De cet étrange touché, plusieurs choses étaient survenues. Severus sentait dans son dos de longs cheveux bruns, qui lui chatouillaient désagréablement les hanches, et de surcroit, il avait les joues rouges du gémissement que le griffon avait laissé échapper lors de leur contact. Ce dernier ôta ses lunettes, les regardant bizarrement et murmura:

-Je... je crois que je n'en ai plus besoin.

A ce constat tout somme étonnant, il leva les yeux vers son professeur. Un simple regard échangé leur donna une vague de frisson d'une telle teneur qu'ils n'avaient jamais expérimentée auparavant. Seulement, celle ci se propagea à un endroit fort propice aux hormones d'un adolescent, qui cacha alors son désir de ses mains, tandis que l'homme debout dans son pijama gris tourna les talons et claqua la porte de la chambre.

Affolé. Il n'y avait pas d'autre mot pour définir l'état de Severus Snape ce matin. Non seulement il avait touché deux fois le Survivant en moins de 24 heures, mais avait ressenti ce qu'il crachait du bout des lèvres, ne pouvant y appliquer sa mauvaise foi, du "désir". Sans compter que ses cheveux étaient devenus anormalement longs. Il décida de prendre une douche rapide, et froide. Il se brossa les dents, attacha comme il put ses cheveux, et sortit pour apostropher ce qu'il restait du survivant (une étrange bosse sous une couverture).

-Potter. J'ai besoin d'aller à Pré-Au-Lard, maintenant. Soyez prêt dans 10 minutes.

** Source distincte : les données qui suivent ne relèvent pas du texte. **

-- ==== Sys2Proof/Certificates/Slice0/Obligations.lean ====
section
/-! DEFINITION. The statements for the provers: the rules of spec/ as propositions about the model. In each, `Begins i s J` says that the
fragment that issues in `s` may execute `i`, with `J` the issue after the checks of R39 and the waits for registers; `Completes`,
`TakesException` and `Waits` are the three ends of an instruction (Sys2Proof/Safety.lean). -/

section

open Sys2Proof Sys2Proof.Machine

/-! ### Class 0x0 (R151 to R155) -/

namespace Sys2Proof.Machine

/-- R152 to R154 for the two-operand forms of format S: the result of `a`, `b` and the old destination, exact and then modulo
2^32. -/
def scalarTable : List ((BitVec 6 → BitVec 6 → BitVec 6 → BitVec 1 → Instr) × (Word → Word → Word → Word)) :=
  [(.sadd, fun a b _ => BitVec.ofNat 32 (a.toNat + b.toNat)),
   (.ssub, fun a b _ => BitVec.ofInt 32 (a.toInt - b.toInt)),
   (.smul, fun a b _ => BitVec.ofNat 32 (a.toNat * b.toNat)),
   (.smulhi, fun a b _ => BitVec.ofInt 32 (a.toInt * b.toInt / 4294967296)),
   (.smulhu, fun a b _ => BitVec.ofNat 32 (a.toNat * b.toNat / 4294967296)),
   (.smad, fun a b d => BitVec.ofNat 32 (d.toNat + a.toNat * b.toNat)),
   (.sdiv, fun a b _ =>
      if b = 0 then 0xFFFFFFFF
      else if a = 0x80000000 ∧ b = 0xFFFFFFFF then 0x80000000
      else BitVec.ofInt 32 (a.toInt.tdiv b.toInt)),
   (.sdivu, fun a b _ => if b = 0 then 0xFFFFFFFF else BitVec.ofNat 32 (a.toNat / b.toNat)),
   (.srem, fun a b _ =>
      if b = 0 then a
      else if a = 0x80000000 ∧ b = 0xFFFFFFFF then 0
      else BitVec.ofInt 32 (a.toInt - b.toInt * a.toInt.tdiv b.toInt)),
   (.sremu, fun a b _ => if b = 0 then a else BitVec.ofNat 32 (a.toNat - b.toNat * (a.toNat / b.toNat))),
   (.sand, fun a b _ => a &&& b),
   (.sor, fun a b _ => a ||| b),
   (.sxor, fun a b _ => a ^^^ b),
   (.sandn, fun a b _ => a &&& ~~~b),
   (.sshl, fun a b _ => BitVec.ofNat 32 (a.toNat * 2 ^ (b.toNat % 32))),
   (.sshr, fun a b _ => BitVec.ofNat 32 (a.toNat / 2 ^ (b.toNat % 32))),
   (.ssra, fun a b _ => BitVec.ofInt 32 (a.toInt / 2 ^ (b.toNat % 32))),
   (.srol, fun a b _ => BitVec.ofNat 32 (a.toNat * 2 ^ (b.toNat % 32) + a.toNat / 2 ^ (32 - b.toNat % 32))),
   (.smin, fun a b _ => if a.toInt ≤ b.toInt then a else b),
   (.smax, fun a b _ => if a.toInt ≤ b.toInt then b else a),
   (.sminu, fun a b _ => if a.toNat ≤ b.toNat then a else b),
   (.smaxu, fun a b _ => if a.toNat ≤ b.toNat then b else a),
   (.sbfe, fun a b _ =>
      let len : Nat := min (b.toNat / 2 ^ 8 % 64) 32
      let f : Nat := a.toNat / 2 ^ (b.toNat % 32) % 2 ^ len
      if b.getLsbD 16 = true ∧ 0 < len ∧ 2 ^ (len - 1) ≤ f then BitVec.ofInt 32 ((f : Int) - 2 ^ len) else BitVec.ofNat 32 f),
   (.sbfi, fun a b d =>
      let len : Nat := min (b.toNat / 2 ^ 8 % 64) 32
      let mask := BitVec.ofNat 32 ((2 ^ len - 1) * 2 ^ (b.toNat % 32))
      (d &&& ~~~mask) ||| (BitVec.ofNat 32 (a.toNat * 2 ^ (b.toNat % 32)) &&& mask))]

end Sys2Proof.Machine

/-- R152 to R154: every two-operand form of class 0x0 completes with the exact result, stored modulo 2^32.

R154, R62: a word of class 0x0 that encodes one of the four division forms is scoreboarded, and every other has latency 2.

R152: the forms of class 0x0 with a carry, a condition, one operand or an immediate complete with the effect of the table.

R155: the pair forms act modulo 2^64; an immediate is sign-extended for sums, and gives the low six bits of a count. -/
def Obligations.ScalarResults : Prop :=
  (∀ r ∈ scalarTable, ∀ (s : State) (J : Issue) (d a b : BitVec 6) (ib : BitVec 1), Begins (r.1 d a b ib) s J →
     Completes (r.1 d a b ib) s J (J.doneS d (r.2 (J.sv a) (J.sb b ib) (J.sv d)))) ∧
  (∀ (i : Instr) (w : Word), Sys2Proof.encode i = some w → w.toNat / 2 ^ 28 = 0 →
     (shape i).latency = if w.toNat / 2 ^ 22 ∈ [8, 9, 10, 11] then 0 else 2) ∧
  (∀ (s : State) (J : Issue) (d a b : BitVec 6) (ib : BitVec 1) (c : BitVec 3) (cc : BitVec 4) (n : BitVec 16),
     (Begins (.saddc d a b ib c) s J →
       let t := (J.sv a).toNat + (J.sb b ib).toNat + (J.view.getC c.toNat).toNat
       Completes (.saddc d a b ib c) s J
         { st := J.put ((J.warp.setS d.toNat (BitVec.ofNat 32 t)).setC c.toNat (decide (2 ^ 32 ≤ t))) }) ∧
     (Begins (.ssubb d a b ib c) s J →
       Completes (.ssubb d a b ib c) s J
         { st := J.put ((J.warp.setS d.toNat (J.sv a - J.sb b ib - BitVec.ofNat 32 (J.view.getC c.toNat).toNat)).setC c.toNat
             (decide ((J.sv a).toNat < (J.sb b ib).toNat + (J.view.getC c.toNat).toNat))) }) ∧
     (Begins (.scmp c cc a b ib) s J →
       Completes (.scmp c cc a b ib) s J { st := J.put (J.warp.setC c.toNat (intCond cc.toNat (J.sv a) (J.sb b ib))) }) ∧
     (Begins (.ssel d a b ib c) s J →
       Completes (.ssel d a b ib c) s J (J.doneS d (if J.view.getC c.toNat then J.sv a else J.sb b ib))) ∧
     (Begins (.smov d a) s J → Completes (.smov d a) s J (J.doneS d (J.sv a))) ∧
     (Begins (.smovi d n) s J → Completes (.smovi d n) s J (J.doneS d (J.h.imm.getD (n.signExtend 32)))) ∧
     (Begins (.smovhi d n) s J →
       Completes (.smovhi d n) s J
         (J.doneS d (BitVec.ofNat 32 ((J.h.imm.getD (n.setWidth 32)).toNat % 2 ^ 16 * 2 ^ 16 + (J.sv d).toNat % 2 ^ 16)))) ∧
     (Begins (.sclz d a) s J →
       ∃ z, Completes (.sclz d a) s J (J.doneS d (BitVec.ofNat 32 z)) ∧ z ≤ 32 ∧ (J.sv a).toNat < 2 ^ (32 - z) ∧
         (z < 32 → 2 ^ (31 - z) ≤ (J.sv a).toNat)) ∧
     (Begins (.spopc d a) s J →
       Completes (.spopc d a) s J (J.doneS d (BitVec.ofNat 32 ((List.range 32).countP (J.sv a).getLsbD))))) ∧
  (∀ (s : State) (J : Issue) (d a b : BitVec 6) (ib : BitVec 1),
     (Begins (.sadd64 d a b ib) s J →
       Completes (.sadd64 d a b ib) s J (J.doneP d (BitVec.ofNat 64 ((J.pv a).toNat + (J.pb b ib).toNat)))) ∧
     (Begins (.ssub64 d a b ib) s J →
       Completes (.ssub64 d a b ib) s J (J.doneP d (BitVec.ofInt 64 ((J.pv a).toInt - (J.pb b ib).toInt)))) ∧
     (Begins (.sshl64 d a b ib) s J →
       Completes (.sshl64 d a b ib) s J (J.doneP d (BitVec.ofNat 64 ((J.pv a).toNat * 2 ^ ((J.sb b ib).toNat % 64))))) ∧
     (Begins (.sshr64 d a b ib) s J →
       Completes (.sshr64 d a b ib) s J (J.doneP d (BitVec.ofNat 64 ((J.pv a).toNat / 2 ^ ((J.sb b ib).toNat % 64))))))

/-- R114: a scalar, a pair, a condition bit and a mask register read back the value written, `k0` reads all ones whatever is
written, and a write of one register changes no other.

R2, R114: what a scalar, pair, condition or mask result leaves in the next state. The destination holds the value when the
issuer's warp is read again, every other register, all memory and every other object are as before, and `k0` is not written.
(The issue's own bookkeeping, R51 to R54 and R62, is the fragment, the results in flight, freed names and the port.)

R113: of the registers, and of the bits of mask registers, that an instruction issued later has written while this one waited, none is
written. -/
def Obligations.RegistersAndFrame : Prop :=
  (∀ (w : Warp) (n m : Nat) (x : Word) (y : Dword) (b : Bool),
     (n < 64 → (w.setS n x).getS m = if m = n then x else w.getS m) ∧
     (n < 63 → (w.setPair n y).getPair n = y) ∧
     (n < 63 → m ≠ n → m ≠ n + 1 → (w.setPair n y).getS m = w.getS m) ∧
     (n < 8 → (w.setC n b).getC m = if m = n then b else w.getC m) ∧
     (n < 8 → (w.setK n x).getK m = if m = 0 then 0xFFFFFFFF else if m = n then x else w.getK m)) ∧
  (∀ (J : Issue) (i : Instr) (d : Done) (w : Warp),
     J.st.warp? J.ref.warp = some J.warp → J.warp.uid = J.ref.warp →
     (∃ n x, n < 64 ∧ w = J.warp.setS n x) ∨ (∃ n x, n < 64 ∧ n % 2 = 0 ∧ w = J.warp.setPair n x) ∨
       (∃ n x, n < 8 ∧ w = J.warp.setC n x) ∨ (∃ n x, n < 8 ∧ w = J.warp.setK n x) →
     d.st = J.put w →
     let lost := (J.frag.latch.map Latch.lost).getD []
     ∃ w', (J.retire i d).warp? J.ref.warp = some w' ∧
       (∀ n < 64, w'.getS n = if lost.any (fun r => r.1 == .s n) then J.warp.getS n else w.getS n) ∧
       (∀ n < 8, w'.getC n = if lost.any (fun r => r.1 == .c n) then J.warp.getC n else w.getC n) ∧
       (∀ n < 8, ∀ L < 32, (w'.getK n).getLsbD L =
         if lost.any (fun r => r.1 == .k n && r.2.getLsbD L) then (J.warp.getK n).getLsbD L else (w.getK n).getLsbD L) ∧
       (lost = [] → w'.s = w.s ∧ w'.c = w.c ∧ w'.k = w.k) ∧ w'.d = w.d ∧ w'.slots = w.slots ∧ w'.budget = w.budget ∧
       w'.fpflags = w.fpflags ∧ w'.srctr = w.srctr ∧ w'.mark = w.mark ∧ w'.wpar = w.wpar ∧ w'.la = w.la ∧ w'.locks = w.locks ∧
       (J.retire i d).mem = J.st.mem ∧ (J.retire i d).groups = J.st.groups ∧ (J.retire i d).grids = J.st.grids ∧
       (J.retire i d).ctxs = J.st.ctxs ∧ (J.retire i d).sbuf = J.st.sbuf ∧ (J.retire i d).kernels = J.st.kernels ∧
       (J.retire i d).mboxes = J.st.mboxes ∧ (J.retire i d).engines = J.st.engines ∧ (J.retire i d).copies = J.st.copies ∧
       ∀ u, u ≠ J.ref.warp → (J.retire i d).warp? u = J.st.warp? u)

/-! ### Class 0x1: special registers, records and scalar memory (R156, R157, R207 to R217, R246, R264, R432) -/

namespace Sys2Proof.Machine

/-- R115, R156: the special registers, by number. Numbers past 19 name none. -/
def specialTable : List (BitVec 16 × (Issue → Word)) :=
  let epi := fun (J : Issue) (x : Word) => if J.warp.role = .epilogue then x else 0
  [(0, fun J => match J.warp.role with | .copy => 0 | .maths => 1 | .epilogue => 2),
   (1, fun J => BitVec.ofNat 32 J.warp.slot), (2, fun J => BitVec.ofNat 32 J.warp.index),
   (3, fun J => J.group.gx), (4, fun J => J.group.gy), (5, fun J => J.group.gz),
   (6, fun J => BitVec.ofNat 32 J.grid.x), (7, fun J => BitVec.ofNat 32 J.grid.y), (8, fun J => BitVec.ofNat 32 J.grid.z),
   (9, fun J => BitVec.ofNat 32 J.warp.core), (10, fun J => BitVec.ofNat 32 (J.warp.core / 8)),
   (11, fun J => BitVec.ofNat 32 (J.warp.core / 24)), (12, fun J => BitVec.ofNat 32 J.warp.pos),
   (13, fun J => BitVec.ofNat 32 J.group.places.length), (14, fun J => J.ctx.ctxid),
   (15, fun J => epi J (BitVec.ofNat 32 J.warp.budget)), (16, fun J => epi J (J.warp.fpflags.setWidth 32)),
   (17, fun J => epi J J.warp.srctr), (18, fun J => epi J (BitVec.ofNat 32 (J.frag.record.getD 0))),
   (19, fun J => match J.warp.mode with | .trusting => 0 | .checking => 1 | .interlocked => 2)]

end Sys2Proof.Machine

Si le gryffondor voulut dire quoique ce fut, il n'en eut pas le temps. Le ton employé par son professeur était suffisamment déplaisant pour qu'il sache qu'il devrait se contenter -pour le moment-, d'y obéir. Il fut donc prêt quand les dix minutes sonnèrent.

Le professeur Snape l'entraîna jusqu'à un salon de coiffure, le Sorcier-cut. Il n'avait alors pas prononcé un mot, et regarda avec étonnement l'homme à la bouche pincée qui poussait la porte. Ce dernier la tint un moment pour qu'il puisse passer, sans même le regarder.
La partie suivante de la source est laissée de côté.